志翔不語,街燈下,他淚光閃燦。半晌,他靠緊了志遠。轉回頭,他們肩並著肩,向家中走去。
第十一章
下了課,志翔走出學校的時候,滿腦子還是雕塑。雕塑的材料有很多種:包括木頭、石塊、銅、鐵……等。自己現在學的偏重於「塑」,而不是「雕」。是用黏土做成坯子,經過翻模,再加工。米開蘭基羅和貝尼尼不是這樣雕的,他們硬用整塊的大理石,一點一點的「雕」「刻」而成。如今市面上到處都是大理石粉的仿製品,用樹脂和大理石粉調和,倒在模子裡,出來就是一個維納斯,一個邱比特,一個羅馬女神,一個凱撒大帝……無知的遊客仍然當作珍寶般買回家去。可是,這不是雕塑,這,既無生命,也無感情,更沒有「力」的表現!「在所有的雕塑品中,大理石是最大的挑戰!」他朦朧的想著。「如果翻模,銅雕最能表現出『力』,我應該做一個銅雕,雕什麼呢?少女與馬!」
少女與馬!他眼前又浮起丹荔的影子,丹荔發亮的眼睛,丹荔隨風飛舞的短髮,丹荔在月夜裡的奔馳。那充滿瘋狂和野性的女孩呵!小荔子,他心裡又抽痛了起來。小荔子,為什麼那短短的一周,你竟能在我心中銘刻下如此深的痕跡?小荔子!他抬頭望望那黃昏時的天空,晚霞是一層層發亮的雲。小荔子,你在什麼地方呢?瑞士?瑞士有那麼多大城小城,你連地址都不留一個!唉!他歎了口長氣,拋開小荔子,不再想她,想想志遠和憶華吧,想想大理石和木頭黏土吧!

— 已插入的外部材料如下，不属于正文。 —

/-- R22: a step of one direction writes no register of the other. -/
def Obligations.DirectionsAreApart : Prop :=
  ∀ (s t : State), step s = .next t →
    (s.cfg.dir = .decode → t.encodeSide = s.encodeSide) ∧ (s.cfg.dir = .encode → t.decodeSide = s.decodeSide)

/-- R23, R73, R13: SEQ goes up by one, mod 256, for each frame appended to OUT, and is written by nothing else; the frame
carries the counter's value before the increment, or after it when SEQ_PRE is false. That a step whose frame raises
F_ENC_PAYLOAD leaves SEQ unchanged with SEQ_PRE = false too is the model's choice (assumption log 22, DESIGN CHOICE,
unsafe). -/
def Obligations.SeqCountsTheFrames : Prop :=
  ∀ (s t : State), step s = .next t →
    (t.seq = s.seq ∧ t.out = s.out) ∨
    (t.seq = s.seq + 1 ∧ ∃ ty payload data,
      t.out = s.out ++ frameBytes ty (goodFrame ty (if s.cfg.seqPre then s.seq else t.seq) payload) ++ data ∧
      (s.cfg.placement = .inside → data = []))

/-- The widths and ranges of 10_state.md, the canonical form of the memories, and the agreement of RUNSTATE, EXIT, FCODE
and the fault record are kept by every step of either direction. -/
def Obligations.LegalIsKeptByEveryStep : Prop := ∀ (s t : State), s.Legal → step s = .next t → t.Legal

/-- R47, R320: a session that starts, for every configuration, input stream and job, is in a legal state, with no fault
recorded, no block skipped and nothing in flight. -/
def Obligations.ResetIsLegal : Prop :=
  ∀ (s : State), s.Started → s.Legal ∧ s.fcode = 0 ∧ s.nblkFatal = 0 ∧ s.Idle

/-- R45: what reset leaves. Only the values R45 gives; DIR = DECODE is the model's own choice (assumption log 1). -/
def Obligations.ResetValues : Prop :=
  ∀ (c : Cfg) (input : List Byte) (job : Job), let s := State.resetFor c input job
    s.seq = c.seqReset ∧ s.accPos = 0 ∧ s.tlen = 0 ∧ s.produced = 0 ∧ s.linesLeft = 0 ∧ s.lstart = 0 ∧ s.padRow = none ∧
    s.chan = .known .k ∧ s.blkNum = 0 ∧ s.upgraded = false ∧ s.model = (if c.dir = .encode then job.model else .unknown) ∧
    s.w = 0 ∧ s.height = 0 ∧ s.colorMode = .mono ∧ s.runState = .run ∧ s.exit = .zero ∧ s.fcode = 0 ∧ s.fpos = .zero ∧
    s.fblk = 0 ∧ s.nblk = 0 ∧ s.nblkFatal = 0 ∧ (∀ k, s.warns.get k = { bit := false, count := 0 }) ∧ s.ip = 0 ∧
    (∀ i, s.tbl.read i = none) ∧ s.acc = [] ∧ s.sink = [] ∧ s.out = [] ∧ s.lineBuf = [] ∧ s.encBuf = [] ∧ s.cfg = c

/-- R322: in the decode direction a legal running state whose buffer was filled by its puts (`accFilled`, R69) has a next
state, whatever stream is being read. Without that premise a state behind the hole of R331 may be refused a flush. -/
def Obligations.DecodeAlwaysHasANextStep : Prop :=
  ∀ (s : State), s.Legal → s.accFilled → s.runState = .run → s.cfg.dir = .decode → ∃ t, step s = .next t

/-- R332: every decode run ends, from every state and on every stream. -/
def Obligations.EveryDecodeRunEnds : Prop := ∀ (s : State), s.cfg.dir = .decode → Terminates s

/-- R332: every encode run ends, from every state and for every job. -/
def Obligations.EveryEncodeRunEnds : Prop := ∀ (s : State), s.cfg.dir = .encode → Terminates s

/-! ### The line encoder -/

/-- R163: the runs of a line cover it in order, are not empty, and no two neighbours have the same byte. -/
def Obligations.RunsAreMaximal : Prop :=
  ∀ (line : List Byte), (runsOf line).flatMap (fun r => List.replicate r.2 r.1) = line ∧
    (∀ r ∈ runsOf line, 1 ≤ r.2) ∧ (runsOf line).IsChain (fun r q => r.1 ≠ q.1)

/-- R165: RAW chunks of 64 bytes, the short one last; chunk k starts at offset 65k with its length less one. -/
def Obligations.RawChunksAreFullButTheLast : Prop :=
  ∀ (lit : List Byte), (rawChunks lit).length = lit.length + (lit.length + 63) / 64 ∧
    ∀ k, 64 * k < lit.length →
      (rawChunks lit)[65 * k]? = some (BitVec.ofNat 8 (min 64 (lit.length - 64 * k) - 1)) ∧
      ∀ j, j < min 64 (lit.length - 64 * k) → (rawChunks lit)[65 * k + 1 + j]? = lit[64 * k + j]?

/-- R166, R167: the repeat decomposition, with the 4096 step taken at most once and no encoding from 8192 on. R162, R164,
R168: how `encodeLine` makes the stream of a line of it, 0x80 first. Short runs alone are one literal sequence; a maximal
run of 3 or more is written as a repeat, after the short runs before it as one literal sequence, and the rest of the line
follows as it would stand alone. R170: on M3 the same bytes are the body that is padded. -/
def Obligations.RepeatDecomposition : Prop :=
  (∀ (n : Nat) (v : Byte), 3 ≤ n →
    (n < 64 → repeatOps n v = some [0x80 ||| BitVec.ofNat 8 n, v]) ∧
    (64 ≤ n → n < 4096 → repeatOps n v = some ([0xC0 ||| BitVec.ofNat 8 (n / 64), v] ++
      (if n % 64 = 0 then [] else [0x80 ||| BitVec.ofNat 8 (n % 64), v]))) ∧
    (4096 ≤ n → n < 8192 → repeatOps n v = some ([0xE0, v, 0xE0, v] ++
      (if n - 4096 < 64 then [] else [0xC0 ||| BitVec.ofNat 8 ((n - 4096) / 64), v]) ++
      (if (n - 4096) % 64 = 0 then [] else [0x80 ||| BitVec.ofNat 8 (n % 64), v]))) ∧
    (8192 ≤ n → repeatOps n v = none)) ∧
  (∀ (c : Cfg) (m : Model) (line : List Byte), m ≠ .m3 → (∀ r ∈ runsOf line, r.2 < 3) →
    encodeLine c m line = .stream (0x80 :: rawChunks line)) ∧
  (∀ (c : Cfg) (m : Model) (pre : List Byte) (n : Nat) (v : Byte) (post ops rest : List Byte), m ≠ .m3 →
    (∀ r ∈ runsOf pre, r.2 < 3) → 3 ≤ n → pre.getLast? ≠ some v → post.head? ≠ some v → repeatOps n v = some ops →
    encodeLine c m post = .stream (0x80 :: rest) →
    encodeLine c m (pre ++ List.replicate n v ++ post) = .stream (0x80 :: (rawChunks pre ++ ops ++ rest))) ∧
  (∀ (c : Cfg) (line ops : List Byte) (rowLen : Nat), encodeLine c .m1 line = .stream (0x80 :: ops) →
    rowLen = (if c.rowLenMode = .total then ops.length + 3 + padLenFor (ops.length + 1) else ops.length + 1) →
    rowLen ≤ 16383 →
    encodeLine c .m3 line = .stream ([0x80 ||| BitVec.twoPow 8 c.padpBit.index] ++
      wordBytes (c.padLayout.pack (BitVec.ofNat 2 (padLenFor (ops.length + 1))) (BitVec.ofNat 14 rowLen)) ++
      List.replicate (padLenFor (ops.length + 1)) 0xFF ++ ops))

/-- When a line has a stream, and which fault it raises when it has none. R167: F_ENC_RUN exactly for a run of 8192 or
more, and with the length of the first such run. Every other line has a stream off M3; on M3 it has one unless its row
length, R170's or under ROWLEN_MODE = UNPADDED R13's, exceeds 16383: then it raises F_ENC_ROWLEN with that length, which
cannot be for a line of at most 8192 bytes (R170, R288). -/
def Obligations.LongRunsHaveNoEncoding : Prop :=
  (∀ (c : Cfg) (m : Model) (line : List Byte),
    (∃ n i, encodeLine c m line = .fail (.encRun n) i) ↔ ∃ r ∈ runsOf line, 8192 ≤ r.2) ∧
  (∀ (c : Cfg) (m : Model) (pre : List Byte) (n : Nat) (v : Byte) (post : List Byte), 8192 ≤ n →
    (∀ r ∈ runsOf pre, r.2 < 8192) → pre.getLast? ≠ some v → post.head? ≠ some v →
    ∃ i, encodeLine c m (pre ++ List.replicate n v ++ post) = .fail (.encRun n) i) ∧
  ∀ (c : Cfg) (line : List Byte), (∀ r ∈ runsOf line, r.2 < 8192) →
    (∀ m, m ≠ .m3 → ∃ ops, encodeLine c m line = .stream (0x80 :: ops)) ∧
    (∀ (body : List Byte) (rowLen : Nat), encodeLine c .m1 line = .stream body →
      rowLen = (if c.rowLenMode = .total then body.length + 2 + padLenFor body.length else body.length) →
      (rowLen ≤ 16383 → ∃ bs, encodeLine c .m3 line = .stream bs) ∧
      (16383 < rowLen → ∃ i, encodeLine c .m3 line = .fail (.encRowLen rowLen) i)) ∧
    (line.length ≤ 8192 → ∃ bs, encodeLine c .m3 line = .stream bs)

/-- R172: the size of a line stream: at most `1 + L + ceil(L / 64)`, and 5 more when M3 pads it. -/
def Obligations.LineStreamSizeBound : Prop :=
  ∀ (c : Cfg) (m : Model) (line bs : List Byte), encodeLine c m line = .stream bs →
    bs.length ≤ 1 + line.length + (line.length + 63) / 64 + (if m = .m3 then 5 else 0)

/-- R170, R99: an M3 stream is a multiple of 4 bytes long, says so in its pad header, and has PRESENT, PADP and an
empty table in its first byte. -/
def Obligations.PaddedStreamIsAMultipleOfFour : Prop :=
  ∀ (line bs : List Byte), encodeLine Cfg.decided .m3 line = .stream bs →
    bs.length % 4 = 0 ∧ bs[0]? = some 0xC0 ∧
    ∃ (b0 b1 : Byte) (p : BitVec 2) (r : BitVec 14), bs[1]? = some b0 ∧ bs[2]? = some b1 ∧
      decode Cfg.decided .padhdr [b0, b1] = .ok (.padhdr p r) [] ∧ r.toNat = bs.length ∧
      ∀ k, k < p.toNat → bs[3 + k]? = some 0xFF

/-- R115: the padding formula gives 0 when enc_len + 2 is a multiple of 4 and otherwise the distance to the next one. -/
def Obligations.PaddingFormula : Prop :=
  ∀ n, padLenFor n < 4 ∧ (n + 2 + padLenFor n) % 4 = 0 ∧
    (n % 4 = 0 → padLenFor n = 2) ∧ (n % 4 = 1 → padLenFor n = 1) ∧ (n % 4 = 2 → padLenFor n = 0) ∧
    (n % 4 = 3 → padLenFor n = 3)

/-- R161, R66: the encoder's interleaving is the inverse of the decoder's address map. -/
def Obligations.InterleaveUndoesTheAddressMap : Prop :=
  ∀ (a b : List Byte) (w : Nat), a.length = w → b.length = w →
    (interleave a b).length = 2 * w ∧
    (∀ i, i < w → (interleave a b)[2 * i]? = a[i]? ∧ (interleave a b)[2 * i + 1]? = b[i]?) ∧
    flushUnitOf .m2 w (interleave a b) = a ++ b

/-- R173: decoding the stream of a line puts exactly the bytes of the line, consumes the whole stream, and raises no
warning and no fault: on every model, with and without row padding, for every configuration whose pad-header layout obeys
R13. -/
def Obligations.LineRoundTrip : Prop :=
  ∀ (s : State) (line bs : List Byte), PadLayout.Lawful s.cfg.padLayout →
    s.cfg.dir = .decode → s.runState = .run → s.ctx = .lhdr → s.PutReady → s.linesLeft = 1 →
    line.length = s.leff → encodeLine s.cfg s.model line = .stream bs → s.cur + bs.length = s.d.length →
    s.d.drop s.cur = bs →
    ∃ k t m p u, Host.Core.run Sys2Proof.core k s = .next t ∧
      putAll line s = .ok () (s.withPut m p (s.sink ++ u)) ∧ t.acc = m ∧ t.accPos = p ∧ t.sink = s.sink ++ u ∧
      t.cur = s.d.length ∧ t.ctx = .frame ∧ t.linesLeft = 0 ∧ t.warns = s.warns ∧ t.nblkFatal = s.nblkFatal ∧
      t.fcode = s.fcode ∧ t.runState = .run

/-! ### The plane splitter and the document -/

/-- R231, R232: at most 8 groups, none empty, none longer than `lpb`, together all lines. -/
def Obligations.GroupsCoverThePlane : Prop :=
  ∀ total, groupCount total ≤ 8 ∧ groupEnd total (groupCount total) = total ∧
    ∀ k, 1 ≤ k → k ≤ groupCount total →
      groupEnd total (k - 1) < groupEnd total k ∧
      groupEnd total k - groupEnd total (k - 1) ≤ (total + 7) / 8 ∧
      (k < groupCount total → groupEnd total k - groupEnd total (k - 1) = (total + 7) / 8)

一個意大利小男孩走近了他,伸手攔住他,他認得這男孩,是路角那小咖啡店主的小兒子,他常在那兒喝杯咖啡,吃塊意大利餅當午餐。「安東尼奧,」他說。「你有什麼事?」
那小男孩笑嘻嘻的遞給他一張紙條,對他咧嘴一笑,就一溜煙的跑掉了。他狐疑的打開紙條,驚奇的發現,上面竟是一行中文字,字跡十分陌生,簡短的寫著:
「我在競技場中等你,請速來一談。」
沒有上款,也無下款,此條來得何等希奇!他反覆研究這紙條,實在想不出是誰寫的。最後,才恍然想起,可能是憶華。他很少有時間和憶華單獨在一起,要不然就有老人在場,要不然就有志遠在場。憶華如果特地跑來找他,準是為了志遠。他心裡有些明白了,憶華平日,就總有一份欲語還休的神態,望著志遠的眼光也是心事重重的。准有什麼關於志遠的事,或者,她想澄清一下,她和他們兄弟兩人間的關係?想通了,他就直奔競技場。

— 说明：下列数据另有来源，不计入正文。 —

@[simp] theorem State.residue_exit (s : State) : (residue s).exit = s.exit := by by_cases h : s.accPos = 0 <;> cases hc : s.cfg.residualFlush <;> simp [residue, h, hc]

@[simp] theorem State.residue_fcode (s : State) : (residue s).fcode = s.fcode := by by_cases h : s.accPos = 0 <;> cases hc : s.cfg.residualFlush <;> simp [residue, h, hc]

@[simp] theorem State.residue_finfo (s : State) : (residue s).finfo = s.finfo := by by_cases h : s.accPos = 0 <;> cases hc : s.cfg.residualFlush <;> simp [residue, h, hc]

@[simp] theorem State.residue_fpos (s : State) : (residue s).fpos = s.fpos := by by_cases h : s.accPos = 0 <;> cases hc : s.cfg.residualFlush <;> simp [residue, h, hc]

@[simp] theorem State.residue_fblk (s : State) : (residue s).fblk = s.fblk := by by_cases h : s.accPos = 0 <;> cases hc : s.cfg.residualFlush <;> simp [residue, h, hc]

@[simp] theorem State.residue_nblk (s : State) : (residue s).nblk = s.nblk := by by_cases h : s.accPos = 0 <;> cases hc : s.cfg.residualFlush <;> simp [residue, h, hc]

@[simp] theorem State.residue_nblkFatal (s : State) : (residue s).nblkFatal = s.nblkFatal := by by_cases h : s.accPos = 0 <;> cases hc : s.cfg.residualFlush <;> simp [residue, h, hc]

@[simp] theorem State.residue_warns (s : State) : (residue s).warns = if s.accPos = 0 then s.warns else s.warns.raise .residual := by by_cases h : s.accPos = 0 <;> cases hc : s.cfg.residualFlush <;> simp [residue, h, hc]

@[simp] theorem State.residue_model (s : State) : (residue s).model = s.model := by by_cases h : s.accPos = 0 <;> cases hc : s.cfg.residualFlush <;> simp [residue, h, hc]

@[simp] theorem State.residue_w (s : State) : (residue s).w = s.w := by by_cases h : s.accPos = 0 <;> cases hc : s.cfg.residualFlush <;> simp [residue, h, hc]

@[simp] theorem State.residue_height (s : State) : (residue s).height = s.height := by by_cases h : s.accPos = 0 <;> cases hc : s.cfg.residualFlush <;> simp [residue, h, hc]

@[simp] theorem State.residue_colorMode (s : State) : (residue s).colorMode = s.colorMode := by by_cases h : s.accPos = 0 <;> cases hc : s.cfg.residualFlush <;> simp [residue, h, hc]

@[simp] theorem State.residue_ip (s : State) : (residue s).ip = s.ip := by by_cases h : s.accPos = 0 <;> cases hc : s.cfg.residualFlush <;> simp [residue, h, hc]

@[simp] theorem State.residue_ctx (s : State) : (residue s).ctx = s.ctx := by by_cases h : s.accPos = 0 <;> cases hc : s.cfg.residualFlush <;> simp [residue, h, hc]

@[simp] theorem State.residue_d (s : State) : (residue s).d = s.d := by by_cases h : s.accPos = 0 <;> cases hc : s.cfg.residualFlush <;> simp [residue, h, hc]

@[simp] theorem State.residue_cur (s : State) : (residue s).cur = s.cur := by by_cases h : s.accPos = 0 <;> cases hc : s.cfg.residualFlush <;> simp [residue, h, hc]

@[simp] theorem State.residue_linesLeft (s : State) : (residue s).linesLeft = s.linesLeft := by by_cases h : s.accPos = 0 <;> cases hc : s.cfg.residualFlush <;> simp [residue, h, hc]

@[simp] theorem State.residue_lstart (s : State) : (residue s).lstart = s.lstart := by by_cases h : s.accPos = 0 <;> cases hc : s.cfg.residualFlush <;> simp [residue, h, hc]

@[simp] theorem State.residue_padRow (s : State) : (residue s).padRow = s.padRow := by by_cases h : s.accPos = 0 <;> cases hc : s.cfg.residualFlush <;> simp [residue, h, hc]

@[simp] theorem State.residue_padLen (s : State) : (residue s).padLen = s.padLen := by by_cases h : s.accPos = 0 <;> cases hc : s.cfg.residualFlush <;> simp [residue, h, hc]

@[simp] theorem State.residue_hdrTlen (s : State) : (residue s).hdrTlen = s.hdrTlen := by by_cases h : s.accPos = 0 <;> cases hc : s.cfg.residualFlush <;> simp [residue, h, hc]

@[simp] theorem State.residue_tlen (s : State) : (residue s).tlen = s.tlen := by by_cases h : s.accPos = 0 <;> cases hc : s.cfg.residualFlush <;> simp [residue, h, hc]

@[simp] theorem State.residue_tbl (s : State) : (residue s).tbl = s.tbl := by by_cases h : s.accPos = 0 <;> cases hc : s.cfg.residualFlush <;> simp [residue, h, hc]

@[simp] theorem State.residue_produced (s : State) : (residue s).produced = s.produced := by by_cases h : s.accPos = 0 <;> cases hc : s.cfg.residualFlush <;> simp [residue, h, hc]

@[simp] theorem State.residue_chan (s : State) : (residue s).chan = s.chan := by by_cases h : s.accPos = 0 <;> cases hc : s.cfg.residualFlush <;> simp [residue, h, hc]

@[simp] theorem State.residue_acc (s : State) : (residue s).acc = s.acc := by by_cases h : s.accPos = 0 <;> cases hc : s.cfg.residualFlush <;> simp [residue, h, hc]

@[simp] theorem State.residue_accPos (s : State) : (residue s).accPos = s.accPos := by by_cases h : s.accPos = 0 <;> cases hc : s.cfg.residualFlush <;> simp [residue, h, hc]

@[simp] theorem State.residue_seq (s : State) : (residue s).seq = s.seq := by by_cases h : s.accPos = 0 <;> cases hc : s.cfg.residualFlush <;> simp [residue, h, hc]

@[simp] theorem State.residue_out (s : State) : (residue s).out = s.out := by by_cases h : s.accPos = 0 <;> cases hc : s.cfg.residualFlush <;> simp [residue, h, hc]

羅馬的古競技場,在市區的中心,傳說已有兩千年的歷史。這兩千歲的大建築物,如今早已只剩下了一些斷壁殘垣,那圓形的外殼還在,但是已經傾圮了一半。走進去,裡面是一格一格的、半倒的泥牆,相傳,這些泥牆原在地板底下,是養獅子的牢籠,而今,這些泥牆卻像個雜亂的迷宮。在圓場的四周,有樓梯可以上去,到處都是弧形的拱門。志翔一走進去,就有個感覺,一定有人和他開了玩笑!這當年可以容納五、六萬人的大建築裡,何處去找一個不知名的約會者?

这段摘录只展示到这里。